Jamaica Bay Parkland
The Jamaica Bay Parkland Framework Plan is a vision plan for an urban National Park. In 2013, MVVA won the competition to build on the National Park Service’s General Management Plan and propose a design for the Floyd Bennett Field, Fort Tilden, and Jacob Riis Park sections of Gateway National Park.

Working in collaboration with the National Park Service, the New York City Department of Parks and Recreation, the Jamaica Bay-Rockaway Parks Conservancy, and engineers at Buro Happold, the framework plan brings a National Park experience to New York City.
Compelled by the impacts of Hurricane Sandy’s destructive force, the project embraces coastal resilience and advocates for a range of interventions based on the site’s tolerance for change. These strategies include cutting overflow channels, armoring historic assets, enhancing dune systems, and relocating critical roads and park topography to create views and mitigate flooding.

Five Tools

Coastal Resiliance
Reinstating the complexity of the relationship between land and water on the site and evolving beyond the preservation of an arbitrarily drawn shoreline are preconditions of the park’s success.

Ecological Mosaic
Diverse and dynamic ecologies will help the park absorb shocks to its system and weather fluctuating maintenance budgets.

Distinct Neighborhoods
The parkland is not monolithic; rather, it consists of a series of districts or neighborhoods, each with a distinct character and identity, united by a circulation system that efficiently distributes visitors around the site.

Distributed Program
Rather than having one area devoted exclusively to outdoor recreation, another to organized sports, another to historic interpretation, etc., each type of program should be distributed across the site.

FEMA National Flood Hazard Map
Over the last 150 years, the Jamaica Bay ecosystem has been defined by its rapid and constant change: human-directed processes have created new land and radically altered the coastline. These interventions have resulted in an artificial stasis, with none of the natural softness and flexibility that would allow the bay to absorb systemic shocks. Soft interdigitated edges have been hardened, and a fine-grained network of marshy channels have been reduced to a single dredged inlet.
If the Jamaica Bay Parklands are to survive for the next century, paradigms of success in the realm of coastal protection and preservation will need to evolve.
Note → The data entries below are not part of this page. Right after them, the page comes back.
-- ==== Sys2Proof/Machine/HostView.lean ====
section
/-! DEFINITION. What the spec fixes on the host's side of the port: the dump format (R92 to R96), the rendering of bytes
(R114), the texts of tier 4 (R104, R184), the document's data model read back from the registers (R49), and the notation of test
programs as lists of host accesses (R112, R113). The block itself uses none of it. -/

namespace Sys2Proof.Machine

/-- The upper-case hex digit of a value below 16: element of `D = "0123456789ABCDEF"` (R114). -/
def hexChar (n : Nat) : Byte := .ofNat 8 (if n < 10 then 0x30 + n else 0x37 + n)

/-- `HEX2(b)` (R114). -/
def hex2 (b : Byte) : List Byte := [hexChar (b.toNat / 16), hexChar (b.toNat % 16)]

/-- A byte group: `HEX2` of each byte, single spaces between, no trailing space (R114). -/
def hexGroup : List Byte → List Byte
  | [] => []
  | [b] => hex2 b
  | b :: b' :: bs => hex2 b ++ chSpace :: hexGroup (b' :: bs)

/-- A line of the dump format, without its terminator: "Block", the label, a colon, a space, the payload (R93). -/
def dumpLine (label bytes : List Byte) : List Byte := blockWord ++ label ++ chColon :: chSpace :: hexGroup bytes

/-- A dump: its lines, each ended by LF (R91). -/
def dumpText : List (List Byte × List Byte) → List Byte
  | [] => []
  | (label, bytes) :: more => dumpLine label bytes ++ chLf :: dumpText more

/-- The text of tier 4 for a field; the texts of the other tiers are not in the source (R104, N9). -/
def noAuthText : AccField → String
  | .read => "Read access without authentication"
  | .write => "Write access without authentication"
  | .incDec => "Increment/Decrement without authentication"

/-! The document's data model, built from the registers and memories as R49 maps it. A result is absent while its flag is
0, or where a code stands that no rule produces (U4). -/

/-- The document's ByteImage, when the block holds one (R49). -/
def State.byteImage (s : State) : Option (List Byte) := if s.status.imgValid then some s.image else none

/-- The document's Block0Info (R49). -/
structure Block0Info where
  uid : List Byte
  checkByte : Byte
  manufacturerCode : Byte
  productionYear : Nat
  productionWeek : Nat
  manufacturerName : String
  checksumValid : Bool
  /-- "present only when invalid" (R31) -/
  expectedCheckByte : Option Byte
deriving DecidableEq, Repr

/-- The Block0Info that the `B0_*` registers hold, one line of R49 per field; the name is that of entry `B0_MFR_ID`. -/
def Block0Regs.info (b : Block0Regs) : Block0Info where
  uid := [b.uid0, b.uid1, b.uid2, b.uid3]
  checkByte := b.bcc
  manufacturerCode := b.mfrCode
  productionYear := b.year.toNat
  productionWeek := b.week.toNat
  manufacturerName := mfrEntryName b.mfrId.toNat
  checksumValid := b.bccOk
  expectedCheckByte := if b.bccOk then none else some b.bccExp

/-- The document's Block0Info, when `B0_VALID = 1` (R22, R49). -/
def State.block0Info (s : State) : Option Block0Info := if s.status.b0Valid then some s.b0.info else none

/-- The document's `expectedCheckByte`, "present only when invalid" (R31). -/
def State.expectedCheckByte (s : State) : Option Byte := s.block0Info.bind (·.expectedCheckByte)

/-- The tier that a code stands for (R103); none for a code that is never produced. -/
def tierOfCode? (c : Byte) : Option Tier :=
  match c.toNat with
  | 0 => some .noAccess
  | 1 => some .always
  | 2 => some .keyA
  | 3 => some .keyB
  | 4 => some .noAuth
  | 5 => some .either
  | 6 => some .invalid
  | _ => none

/-- The byte at an offset of entry `k` of `SEC`, as the host reads it (R43). -/
def State.secField (s : State) (k j : Nat) : Byte := s.readSec (32 * k + j)

/-- A host-side copy of one entry of `SEC`: its 32 bytes (R43). -/
def State.secEntry (s : State) (k : Nat) : List Byte := (List.range 32).map (s.secField k)

/-- The document's AccessConditions of sector `k`: `RD`, `WR`, `ID` at offsets 16 to 18 (R49). -/
def State.accessConditions (s : State) (k : Nat) : Option AccessConditions :=
  match tierOfCode? (s.secField k 16), tierOfCode? (s.secField k 17), tierOfCode? (s.secField k 18) with
  | some rd, some wr, some id => some ⟨rd, wr, id⟩
  | _, _, _ => none

/-- The document's SectorTrailer of sector `k`: offsets 0 to 15 of the entry and its conditions (R49). -/
def State.sectorTrailer (s : State) (k : Nat) : Option SectorTrailer :=
  (s.accessConditions k).map fun c =>
    { sectorIndex := k
      keyA := (List.range 6).map (s.secField k)
      acc0 := s.secField k 6
      acc1 := s.secField k 7
      acc2 := s.secField k 8
      rsv := s.secField k 9
      keyB := (List.range 6).map (fun j => s.secField k (10 + j))
      conditions := c }

/-- A sequence of results that are all present. -/
def collect : List (Option α) → Option (List α)
  | [] => some []
  | x :: xs =>
      match x, collect xs with
      | some a, some as => some (a :: as)
      | _, _ => none

/-- The total block count of a geometry (R27). -/
def Geom.blocks : Geom → Nat
  | .none => 0
  | .k1 => 64
  | .k4 => 256

/-- The document's CardLayout: entries 0 to `SEC_COUNT - 1` in order, when `LAY_VALID = 1` (R49). -/
def State.cardLayout (s : State) : Option CardLayout :=
  if s.status.layValid then
    (collect ((List.range s.secCount.toNat).map s.sectorTrailer)).map (fun sectors => ⟨s.geom.blocks, sectors⟩)
  else none

/-- The document's DecodedCard: all `B0_*` registers (as Block0Info: `Block0Regs.info`) and the CardLayout, when
`B0_VALID = 1` (R49). -/
def State.decodedCard (s : State) : Option DecodedCard :=
  if s.status.b0Valid then s.cardLayout.map (fun lay => ⟨s.b0, lay⟩) else none

/-- The error that a record stands for, none for code 0 (R109). -/
def ErrRegs.formatError (r : ErrRegs) : Option FormatError :=
  match r.code with
  | .noError => none
  | .noBlockData => some .noBlockData
  | .invalidHexToken => some (.invalidHexToken r.line.toNat r.tokOff.toNat r.tokLen.toNat)
  | .tooShortForBlock0 => some .tooShortForBlock0
  | .misalignedImage => some .misalignedImage
  | .unsupportedCardSize => some .unsupportedCardSize

/-- The document's FormatError, when `ST = ERROR` (R49). -/
def State.formatError (s : State) : Option FormatError :=
  if s.status.st = .error then s.err.formatError else none

/-- The token that `InvalidHexToken` names: the host reads it from `TXT` (R24, D9). -/
def State.errorToken (s : State) : List Byte :=
  (List.range s.err.tokLen.toNat).map (fun j => s.readTxt (s.err.tokOff.toNat + j))

/-- `CMDW w` (R112). -/
def hostCmdw (w : Byte) : HostAccess := .write .reg 0x00 (w.setWidth 32)

/-- `SETARG i, v` (R112). -/
def hostSetarg (i : Nat) (v : Byte) : HostAccess := .write .reg (0x18 + i) (v.setWidth 32)

/-- `SETLEN n` (R112). -/
def hostSetlen (n : Nat) : HostAccess := .write .reg 0x06 (.ofNat 32 n)

/-- `POKE a, v` (R112). -/
def hostPoke (a : Nat) (v : Byte) : HostAccess := .write .txt a (v.setWidth 32)

/-- The `POKE`s of a text from an address on. -/
def hostPokes : Nat → List Byte → List HostAccess
  | _, [] => []
  | a, v :: vs => hostPoke a v :: hostPokes (a + 1) vs

/-- `LDTXT`: the bytes first, then the length, "so that TXT_LEN never covers unwritten cells" (R113). -/
def hostLdtxt (text : List Byte) : List HostAccess := hostPokes 0 text ++ [hostSetlen text.length]

/-- `SETUID a, b, c, d, k` (R113). -/
def hostSetuid (a b c d k : Byte) : List HostAccess :=
  [hostSetarg 0 a, hostSetarg 1 b, hostSetarg 2 c, hostSetarg 3 d, hostSetarg 4 k]

/-- `SETACC a, b, c` (R113). -/
def hostSetacc (a b c : Byte) : List HostAccess := [hostSetarg 0 a, hostSetarg 1 b, hostSetarg 2 c]

end Sys2Proof.Machine
end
Rather than continuing to invest in the increasingly futile defense of a constructed coastline that barely existed a century ago, the site should cultivate and celebrate the naturally dynamic edges of a healthy coastal ecosystem.
Diversifying the coastal protection strategies in the Jamaica Bay Parklands allows each site to be a pilot project for a different strategy along spectrums of hard to soft and active to passive. Innovative monitoring techniques would generate data that could be used to improve regional coastal resilience.

Range of resiliancy strategies
The proposed tidal inlets and softened edges will lengthen the shoreline on Floyd Bennett Field, increasing ecological and experiential complexity and diversity.


The site’s urban context offers a rare combination of natural and cultural resources, with coastal ecosystems directly adjacent to—and in some cases growing over—historic military and aviation infrastructure.
A century of land-filling and edge-hardening has resulted in a site whose ecologies are unnaturally oversimplified. However, in most cases, ecological function has been suppressed but not eliminated. This plan calls not for a wholesale ecological reconstruction, but rather an activating of the site’s own latent ecological capacities.

The current circulation system on the Jamaica Bay Parklands sites, and on Floyd Bennett Field in particular, is fragmented and difficult to navigate for all but the most frequent visitors.

Existing Circulation

Proposed Circulation

Ciculation System
A unified park drive at both Floyd Bennett Field and the Rockaway Peninsula sites is in some ways the most important element of this Framework Plan. It has unrivaled potential to comprehensively transform the visitor experience of the site by making program more intuitively accessible, by creating strategically inviting views of the sites and the surrounding water, and by allowing Floyd Bennett Field’s historic runways to be pedestrian-centric programmatic amenities, rather than vehicular circulation corridors.

The design ties these elements together with clear circulation, streamlines the arrival of visitors (including from New York City public transit), and provides an array of programmatic experiences, including art installations, overnight camping sites, protected swimming holes, beaches, bike trails, kayak launches, and accessible historic sites.